**WHAT IS BEING ASKED**: Begin at the first line below and copy each line exactly, ending with the line where "hk, hb, ih]" appears.

------------------------------------------------

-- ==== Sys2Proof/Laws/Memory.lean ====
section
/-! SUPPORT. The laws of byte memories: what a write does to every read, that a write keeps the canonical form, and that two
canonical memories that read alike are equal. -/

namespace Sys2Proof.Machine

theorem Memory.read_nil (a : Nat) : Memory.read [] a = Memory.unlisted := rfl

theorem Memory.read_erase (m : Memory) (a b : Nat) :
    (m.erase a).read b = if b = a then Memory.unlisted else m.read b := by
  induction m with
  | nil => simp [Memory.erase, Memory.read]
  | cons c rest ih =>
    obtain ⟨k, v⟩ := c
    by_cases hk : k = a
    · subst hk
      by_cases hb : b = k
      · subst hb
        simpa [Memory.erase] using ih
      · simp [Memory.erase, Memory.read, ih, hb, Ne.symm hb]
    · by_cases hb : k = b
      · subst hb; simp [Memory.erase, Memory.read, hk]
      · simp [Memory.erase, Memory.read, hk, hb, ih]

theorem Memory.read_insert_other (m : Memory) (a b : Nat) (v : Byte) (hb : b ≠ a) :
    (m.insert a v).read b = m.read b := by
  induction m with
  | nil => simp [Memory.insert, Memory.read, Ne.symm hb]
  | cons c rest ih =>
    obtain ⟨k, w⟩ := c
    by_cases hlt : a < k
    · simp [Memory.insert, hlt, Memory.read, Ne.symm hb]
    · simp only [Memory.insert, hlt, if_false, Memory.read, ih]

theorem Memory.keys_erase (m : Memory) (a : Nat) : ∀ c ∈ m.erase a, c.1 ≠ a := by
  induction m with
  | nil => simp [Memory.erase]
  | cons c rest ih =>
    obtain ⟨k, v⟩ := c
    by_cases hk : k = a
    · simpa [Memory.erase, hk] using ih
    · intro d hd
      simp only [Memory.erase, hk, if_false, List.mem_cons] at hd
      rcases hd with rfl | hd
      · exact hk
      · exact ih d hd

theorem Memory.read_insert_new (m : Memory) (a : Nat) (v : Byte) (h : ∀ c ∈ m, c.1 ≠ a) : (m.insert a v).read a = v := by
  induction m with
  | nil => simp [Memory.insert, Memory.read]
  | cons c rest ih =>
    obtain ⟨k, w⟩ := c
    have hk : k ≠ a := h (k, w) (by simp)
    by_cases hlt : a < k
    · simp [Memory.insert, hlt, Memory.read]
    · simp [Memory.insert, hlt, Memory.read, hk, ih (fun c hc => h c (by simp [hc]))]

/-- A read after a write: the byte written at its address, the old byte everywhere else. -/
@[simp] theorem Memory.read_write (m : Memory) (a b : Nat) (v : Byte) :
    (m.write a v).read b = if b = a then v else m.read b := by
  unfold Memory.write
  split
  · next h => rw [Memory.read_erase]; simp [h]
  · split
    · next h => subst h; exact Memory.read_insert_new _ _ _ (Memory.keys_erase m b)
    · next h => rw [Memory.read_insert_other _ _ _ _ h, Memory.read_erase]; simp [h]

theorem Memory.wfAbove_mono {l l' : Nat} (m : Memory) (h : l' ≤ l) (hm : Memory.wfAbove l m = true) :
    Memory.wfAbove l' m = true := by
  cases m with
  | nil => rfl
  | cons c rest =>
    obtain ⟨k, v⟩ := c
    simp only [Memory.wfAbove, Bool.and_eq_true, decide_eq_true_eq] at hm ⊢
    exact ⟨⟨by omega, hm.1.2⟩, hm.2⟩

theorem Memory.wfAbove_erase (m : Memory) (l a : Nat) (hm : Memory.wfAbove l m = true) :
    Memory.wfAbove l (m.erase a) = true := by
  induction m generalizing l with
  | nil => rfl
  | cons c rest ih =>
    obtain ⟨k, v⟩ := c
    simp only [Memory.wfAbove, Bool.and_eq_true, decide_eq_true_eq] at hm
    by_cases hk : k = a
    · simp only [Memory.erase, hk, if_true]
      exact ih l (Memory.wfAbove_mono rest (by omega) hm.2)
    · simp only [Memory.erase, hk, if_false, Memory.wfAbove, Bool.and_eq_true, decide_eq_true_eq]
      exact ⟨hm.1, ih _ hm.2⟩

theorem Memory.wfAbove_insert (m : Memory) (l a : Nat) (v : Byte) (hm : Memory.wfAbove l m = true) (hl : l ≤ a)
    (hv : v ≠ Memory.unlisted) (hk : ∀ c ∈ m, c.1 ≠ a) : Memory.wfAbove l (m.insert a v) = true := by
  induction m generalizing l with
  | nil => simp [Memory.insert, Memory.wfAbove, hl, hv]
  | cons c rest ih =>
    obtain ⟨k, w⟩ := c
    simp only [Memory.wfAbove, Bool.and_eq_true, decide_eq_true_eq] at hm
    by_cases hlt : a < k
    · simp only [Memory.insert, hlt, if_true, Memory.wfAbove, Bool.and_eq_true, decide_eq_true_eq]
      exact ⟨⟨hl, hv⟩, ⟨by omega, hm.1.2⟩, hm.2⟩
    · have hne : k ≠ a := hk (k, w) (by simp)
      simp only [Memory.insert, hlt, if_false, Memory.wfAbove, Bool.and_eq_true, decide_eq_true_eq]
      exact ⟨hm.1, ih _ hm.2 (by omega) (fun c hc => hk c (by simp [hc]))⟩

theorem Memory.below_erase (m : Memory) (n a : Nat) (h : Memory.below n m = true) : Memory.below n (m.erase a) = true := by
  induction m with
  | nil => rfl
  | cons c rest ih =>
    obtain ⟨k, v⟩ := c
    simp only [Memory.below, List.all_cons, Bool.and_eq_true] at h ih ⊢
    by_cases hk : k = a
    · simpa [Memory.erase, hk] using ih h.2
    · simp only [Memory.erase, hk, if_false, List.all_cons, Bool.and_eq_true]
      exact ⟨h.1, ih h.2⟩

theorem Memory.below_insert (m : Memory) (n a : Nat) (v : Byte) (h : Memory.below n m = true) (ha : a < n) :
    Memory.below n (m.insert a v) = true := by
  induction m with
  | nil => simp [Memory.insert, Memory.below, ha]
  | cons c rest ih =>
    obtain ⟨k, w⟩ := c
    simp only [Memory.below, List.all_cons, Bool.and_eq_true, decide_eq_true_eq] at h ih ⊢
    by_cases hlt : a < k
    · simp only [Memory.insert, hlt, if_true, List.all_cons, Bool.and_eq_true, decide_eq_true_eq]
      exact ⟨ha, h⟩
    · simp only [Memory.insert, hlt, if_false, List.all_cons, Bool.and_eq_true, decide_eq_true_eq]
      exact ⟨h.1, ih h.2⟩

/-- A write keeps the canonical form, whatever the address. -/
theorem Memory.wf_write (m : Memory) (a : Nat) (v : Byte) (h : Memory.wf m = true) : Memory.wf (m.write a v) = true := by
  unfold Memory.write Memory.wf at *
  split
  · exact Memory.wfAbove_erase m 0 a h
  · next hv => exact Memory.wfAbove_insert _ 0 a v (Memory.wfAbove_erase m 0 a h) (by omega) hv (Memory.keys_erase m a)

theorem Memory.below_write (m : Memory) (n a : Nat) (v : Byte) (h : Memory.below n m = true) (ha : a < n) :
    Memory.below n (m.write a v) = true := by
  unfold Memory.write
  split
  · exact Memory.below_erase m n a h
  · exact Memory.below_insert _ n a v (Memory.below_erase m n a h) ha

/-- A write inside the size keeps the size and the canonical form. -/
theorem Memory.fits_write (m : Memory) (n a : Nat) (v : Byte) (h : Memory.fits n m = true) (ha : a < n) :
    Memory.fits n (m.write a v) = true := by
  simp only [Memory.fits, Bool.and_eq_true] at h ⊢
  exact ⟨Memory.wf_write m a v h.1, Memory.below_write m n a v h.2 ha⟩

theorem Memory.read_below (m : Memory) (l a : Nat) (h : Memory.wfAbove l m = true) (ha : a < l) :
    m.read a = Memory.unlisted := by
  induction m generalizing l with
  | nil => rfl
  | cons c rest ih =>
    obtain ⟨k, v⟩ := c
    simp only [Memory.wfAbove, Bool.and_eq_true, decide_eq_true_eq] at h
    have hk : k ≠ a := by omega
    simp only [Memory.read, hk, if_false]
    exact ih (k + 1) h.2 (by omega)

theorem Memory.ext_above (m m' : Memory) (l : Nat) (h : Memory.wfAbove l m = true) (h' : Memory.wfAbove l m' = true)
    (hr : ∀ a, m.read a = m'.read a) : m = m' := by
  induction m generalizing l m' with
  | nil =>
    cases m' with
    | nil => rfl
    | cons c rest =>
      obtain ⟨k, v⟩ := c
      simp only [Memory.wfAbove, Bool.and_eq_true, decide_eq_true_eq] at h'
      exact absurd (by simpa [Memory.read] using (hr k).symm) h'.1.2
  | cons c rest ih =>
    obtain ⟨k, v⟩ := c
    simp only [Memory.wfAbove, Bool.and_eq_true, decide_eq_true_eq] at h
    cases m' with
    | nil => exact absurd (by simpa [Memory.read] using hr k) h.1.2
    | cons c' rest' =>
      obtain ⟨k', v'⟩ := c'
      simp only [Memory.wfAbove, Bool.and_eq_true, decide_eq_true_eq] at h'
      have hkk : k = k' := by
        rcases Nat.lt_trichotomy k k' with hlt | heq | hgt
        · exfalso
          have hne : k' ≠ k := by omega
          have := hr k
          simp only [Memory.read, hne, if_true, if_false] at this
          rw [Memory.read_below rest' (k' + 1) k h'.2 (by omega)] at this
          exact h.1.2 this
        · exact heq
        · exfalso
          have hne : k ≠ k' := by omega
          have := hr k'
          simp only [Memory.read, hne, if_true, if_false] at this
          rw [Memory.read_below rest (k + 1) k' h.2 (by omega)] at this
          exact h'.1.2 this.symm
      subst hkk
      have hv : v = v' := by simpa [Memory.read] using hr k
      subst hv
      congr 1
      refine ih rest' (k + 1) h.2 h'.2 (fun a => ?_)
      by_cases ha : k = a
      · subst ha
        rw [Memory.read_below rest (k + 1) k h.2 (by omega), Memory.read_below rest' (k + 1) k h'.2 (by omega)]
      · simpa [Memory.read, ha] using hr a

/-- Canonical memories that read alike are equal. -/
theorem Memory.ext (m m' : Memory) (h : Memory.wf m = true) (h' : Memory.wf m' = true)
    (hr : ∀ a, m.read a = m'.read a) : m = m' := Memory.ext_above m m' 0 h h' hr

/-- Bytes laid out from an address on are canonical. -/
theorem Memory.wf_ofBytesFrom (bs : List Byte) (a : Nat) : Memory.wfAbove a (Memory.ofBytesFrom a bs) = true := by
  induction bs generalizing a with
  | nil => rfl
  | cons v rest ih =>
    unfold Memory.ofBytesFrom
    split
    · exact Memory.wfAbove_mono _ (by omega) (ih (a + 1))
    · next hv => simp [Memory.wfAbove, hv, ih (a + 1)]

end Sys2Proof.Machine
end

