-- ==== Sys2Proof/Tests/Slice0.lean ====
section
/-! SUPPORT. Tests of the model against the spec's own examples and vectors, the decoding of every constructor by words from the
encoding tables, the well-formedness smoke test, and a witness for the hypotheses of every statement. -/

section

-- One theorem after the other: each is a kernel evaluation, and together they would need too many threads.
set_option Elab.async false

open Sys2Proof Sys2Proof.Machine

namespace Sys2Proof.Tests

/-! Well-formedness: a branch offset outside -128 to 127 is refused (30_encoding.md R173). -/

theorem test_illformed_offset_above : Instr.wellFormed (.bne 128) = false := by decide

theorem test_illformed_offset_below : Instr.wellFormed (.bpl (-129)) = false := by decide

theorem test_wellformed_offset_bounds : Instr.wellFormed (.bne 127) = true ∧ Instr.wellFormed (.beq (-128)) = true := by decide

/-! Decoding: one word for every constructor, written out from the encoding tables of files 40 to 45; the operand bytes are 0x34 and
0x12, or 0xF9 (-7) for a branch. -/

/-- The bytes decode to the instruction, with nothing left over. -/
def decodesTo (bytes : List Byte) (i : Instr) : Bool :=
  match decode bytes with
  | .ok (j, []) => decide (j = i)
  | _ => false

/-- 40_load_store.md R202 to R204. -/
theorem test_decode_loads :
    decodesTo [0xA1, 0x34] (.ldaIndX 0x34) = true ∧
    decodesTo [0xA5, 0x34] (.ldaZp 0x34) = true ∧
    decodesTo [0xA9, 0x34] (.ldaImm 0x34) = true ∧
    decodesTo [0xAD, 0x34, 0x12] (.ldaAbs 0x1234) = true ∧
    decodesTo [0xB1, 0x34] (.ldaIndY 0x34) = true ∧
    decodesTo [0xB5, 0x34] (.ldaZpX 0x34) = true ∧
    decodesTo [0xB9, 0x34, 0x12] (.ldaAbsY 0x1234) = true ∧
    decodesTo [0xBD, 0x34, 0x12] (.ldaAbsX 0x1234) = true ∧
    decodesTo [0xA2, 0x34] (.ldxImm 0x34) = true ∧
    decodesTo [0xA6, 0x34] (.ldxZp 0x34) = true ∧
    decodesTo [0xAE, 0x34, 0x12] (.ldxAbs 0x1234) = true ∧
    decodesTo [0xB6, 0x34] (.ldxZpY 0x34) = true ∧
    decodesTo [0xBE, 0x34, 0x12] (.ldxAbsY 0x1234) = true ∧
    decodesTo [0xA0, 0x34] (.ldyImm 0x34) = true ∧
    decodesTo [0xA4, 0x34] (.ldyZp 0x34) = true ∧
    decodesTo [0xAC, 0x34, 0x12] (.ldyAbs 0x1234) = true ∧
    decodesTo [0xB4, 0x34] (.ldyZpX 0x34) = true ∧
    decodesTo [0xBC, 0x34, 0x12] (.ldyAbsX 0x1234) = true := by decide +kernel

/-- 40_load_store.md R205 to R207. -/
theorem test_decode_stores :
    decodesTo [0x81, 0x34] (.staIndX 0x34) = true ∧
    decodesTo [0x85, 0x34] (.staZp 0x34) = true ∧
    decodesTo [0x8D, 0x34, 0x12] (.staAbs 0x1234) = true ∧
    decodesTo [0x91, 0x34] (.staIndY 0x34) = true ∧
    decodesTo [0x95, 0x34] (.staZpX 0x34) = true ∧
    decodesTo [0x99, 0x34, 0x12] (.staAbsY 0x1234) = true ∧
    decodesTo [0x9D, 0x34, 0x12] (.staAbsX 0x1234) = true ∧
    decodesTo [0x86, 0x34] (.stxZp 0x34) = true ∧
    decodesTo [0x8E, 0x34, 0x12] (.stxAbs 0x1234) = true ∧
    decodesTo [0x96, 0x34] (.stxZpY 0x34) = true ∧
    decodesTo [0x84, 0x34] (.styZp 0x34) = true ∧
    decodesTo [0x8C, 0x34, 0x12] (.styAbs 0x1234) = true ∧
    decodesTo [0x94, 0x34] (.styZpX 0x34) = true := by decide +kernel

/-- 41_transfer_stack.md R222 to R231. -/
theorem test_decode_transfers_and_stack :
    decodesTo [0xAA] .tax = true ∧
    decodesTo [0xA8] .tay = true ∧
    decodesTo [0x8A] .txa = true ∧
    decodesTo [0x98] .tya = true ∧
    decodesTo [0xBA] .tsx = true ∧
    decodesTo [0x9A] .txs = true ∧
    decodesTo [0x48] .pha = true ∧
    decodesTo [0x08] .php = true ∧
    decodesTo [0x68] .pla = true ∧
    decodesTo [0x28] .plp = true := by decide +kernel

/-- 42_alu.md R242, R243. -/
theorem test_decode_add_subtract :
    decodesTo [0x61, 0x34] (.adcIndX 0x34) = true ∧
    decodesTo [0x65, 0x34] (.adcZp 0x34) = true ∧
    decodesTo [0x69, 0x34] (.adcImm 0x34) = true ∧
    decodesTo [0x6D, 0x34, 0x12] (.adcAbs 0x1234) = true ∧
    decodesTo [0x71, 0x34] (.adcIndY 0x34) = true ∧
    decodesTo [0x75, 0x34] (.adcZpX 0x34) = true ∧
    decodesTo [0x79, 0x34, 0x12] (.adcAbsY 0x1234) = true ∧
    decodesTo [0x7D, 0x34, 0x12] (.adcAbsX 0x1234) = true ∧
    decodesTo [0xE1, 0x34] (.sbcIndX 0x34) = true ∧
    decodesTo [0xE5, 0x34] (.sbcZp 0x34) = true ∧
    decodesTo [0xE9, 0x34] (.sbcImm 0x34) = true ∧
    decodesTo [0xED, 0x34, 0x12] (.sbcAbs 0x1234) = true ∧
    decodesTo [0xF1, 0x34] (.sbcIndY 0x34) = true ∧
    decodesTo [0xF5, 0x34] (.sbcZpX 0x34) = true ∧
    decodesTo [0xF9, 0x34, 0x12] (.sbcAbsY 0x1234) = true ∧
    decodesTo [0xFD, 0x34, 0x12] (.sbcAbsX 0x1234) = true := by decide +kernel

------------------------------------------------

**EXERCISE SOLUTION**:
-- ==== Sys2Proof/Laws/Memory.lean ====
section
/-! SUPPORT. The laws of byte memories: what a write does to every read, that a write keeps the canonical form, and that two
canonical memories that read alike are equal. -/

namespace Sys2Proof.Machine

theorem Memory.read_nil (a : Nat) : Memory.read [] a = Memory.unlisted := rfl

theorem Memory.read_erase (m : Memory) (a b : Nat) :
    (m.erase a).read b = if b = a then Memory.unlisted else m.read b := by
  induction m with
  | nil => simp [Memory.erase, Memory.read]
  | cons c rest ih =>
    obtain ⟨k, v⟩ := c
    by_cases hk : k = a
    · subst hk
      by_cases hb : b = k
      · subst hb
        simpa [Memory.erase] using ih
      · simp [Memory.erase, Memory.read, ih, hb, Ne.symm hb]
    · by_cases hb : k = b
      · subst hb; simp [Memory.erase, Memory.read, hk]
      · simp [Memory.erase, Memory.read, hk, hb, ih]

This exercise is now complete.